» **ACTIVITY**
Each record must be printed again exactly as given.

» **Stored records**
-- ==== Sys2Proof/Machine/LoadStore.lean ====
section
/-! DEFINITION. Load, store, clear and move instructions (40_load_store_move.md R120 to R128). -/

namespace Sys2Proof.Machine

open Sys2Proof

/-- LDA (R122). -/
def execLda (o : Src) (s : State) : Out :=
  outcome (withSrc o s fun v => { s with a := v, ccr := s.ccr.afterMove v })

/-- LDX (R124): H is unchanged. -/
def execLdx (o : Src) (s : State) : Out :=
  outcome (withSrc o s fun v => { s with x := v, ccr := s.ccr.afterMove v })

/-- LDHX (R123). -/
def execLdhx (w : WideSrc) (s : State) : Out :=
  outcome do
    let v ← w.value s
    .ok ({ s.setHX v with io := s.ioAfter w.accesses, ccr := s.ccr.afterMove16 v }.advance w.length)

/-- STA (R126). -/
def execSta (m : MemRef) (s : State) : Out := outcome (storeReg s.a m s)

/-- STX (R128). -/
def execStx (m : MemRef) (s : State) : Out := outcome (storeReg s.x m s)

/-- STHX (R127). -/
def execSthx (dd : Byte) (s : State) : Out :=
  outcome do
    let t ← s.storeWord (zext16 dd) s.hx
    .ok ({ t with ccr := s.ccr.afterMove16 s.hx }.advance 2)

/-- CLR on memory (R120): one write, no read. -/
def execClr (m : MemRef) (s : State) : Out :=
  outcome do
    let t ← s.store (m.ea s) 0x00
    .ok ({ t with ccr := s.ccr.afterClear }.advance m.length)

/-- CLRA (R120). -/
def execClra (s : State) : Out := .next ({ s with a := 0x00, ccr := s.ccr.afterClear }.advance 1)

/-- CLRX (R120): H is unchanged. -/
def execClrx (s : State) : Out := .next ({ s with x := 0x00, ccr := s.ccr.afterClear }.advance 1)

/-- CLRH (R121): X is unchanged. -/
def execClrh (s : State) : Out := .next ({ s with h := 0x00, ccr := s.ccr.afterClear }.advance 1)

/-- MOV (R125): read, write, then the increment of H:X where the form has one. -/
def execMov (f : MovForm) (s : State) : Out :=
  outcome do
    let v ← f.source s
    let t ← { s with io := s.ioAfter (f.reads s) }.store (f.target s) v
    .ok ({ t.bumpHX f.increments with ccr := s.ccr.afterMove v }.advance f.length)

end Sys2Proof.Machine
end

» **REPLY TO THE TASK**
-- ==== Sys2Proof/Machine/LoadStore.lean ====
section
/-! DEFINITION. Load, store, clear and move instructions (40_load_store_move.md R120 to R128). -/

namespace Sys2Proof.Machine

open Sys2Proof

/-- LDA (R122). -/
def execLda (o : Src) (s : State) : Out :=
  outcome (withSrc o s fun v => { s with a := v, ccr := s.ccr.afterMove v })

/-- LDX (R124): H is unchanged. -/
def execLdx (o : Src) (s : State) : Out :=
  outcome (withSrc o s fun v => { s with x := v, ccr := s.ccr.afterMove v })

/-- LDHX (R123). -/
def execLdhx (w : WideSrc) (s : State) : Out :=
  outcome do
    let v ← w.value s
    .ok ({ s.setHX v with io := s.ioAfter w.accesses, ccr := s.ccr.afterMove16 v }.advance w.length)

/-- STA (R126). -/
def execSta (m : MemRef) (s : State) : Out := outcome (storeReg s.a m s)

/-- STX (R128). -/
def execStx (m : MemRef) (s : State) : Out := outcome (storeReg s.x m s)

/-- STHX (R127). -/
def execSthx (dd : Byte) (s : State) : Out :=
  outcome do
    let t ← s.storeWord (zext16 dd) s.hx
    .ok ({ t with ccr := s.ccr.afterMove16 s.hx }.advance 2)

/-- CLR on memory (R120): one write, no read. -/
def execClr (m : MemRef) (s : State) : Out :=
  outcome do
    let t ← s.store (m.ea s) 0x00
    .ok ({ t with ccr := s.ccr.afterClear }.advance m.length)

/-- CLRA (R120). -/
def execClra (s : State) : Out := .next ({ s with a := 0x00, ccr := s.ccr.afterClear }.advance 1)

/-- CLRX (R120): H is unchanged. -/
def execClrx (s : State) : Out := .next ({ s with x := 0x00, ccr := s.ccr.afterClear }.advance 1)

/-- CLRH (R121): X is unchanged. -/
def execClrh (s : State) : Out := .next ({ s with h := 0x00, ccr := s.ccr.afterClear }.advance 1)

/-- MOV (R125): read, write, then the increment of H:X where the form has one. -/
def execMov (f : MovForm) (s : State) : Out :=
  outcome do
    let v ← f.source s
    let t ← { s with io := s.ioAfter (f.reads s) }.store (f.target s) v
    .ok ({ t.bumpHX f.increments with ccr := s.ccr.afterMove v }.advance f.length)

end Sys2Proof.Machine
end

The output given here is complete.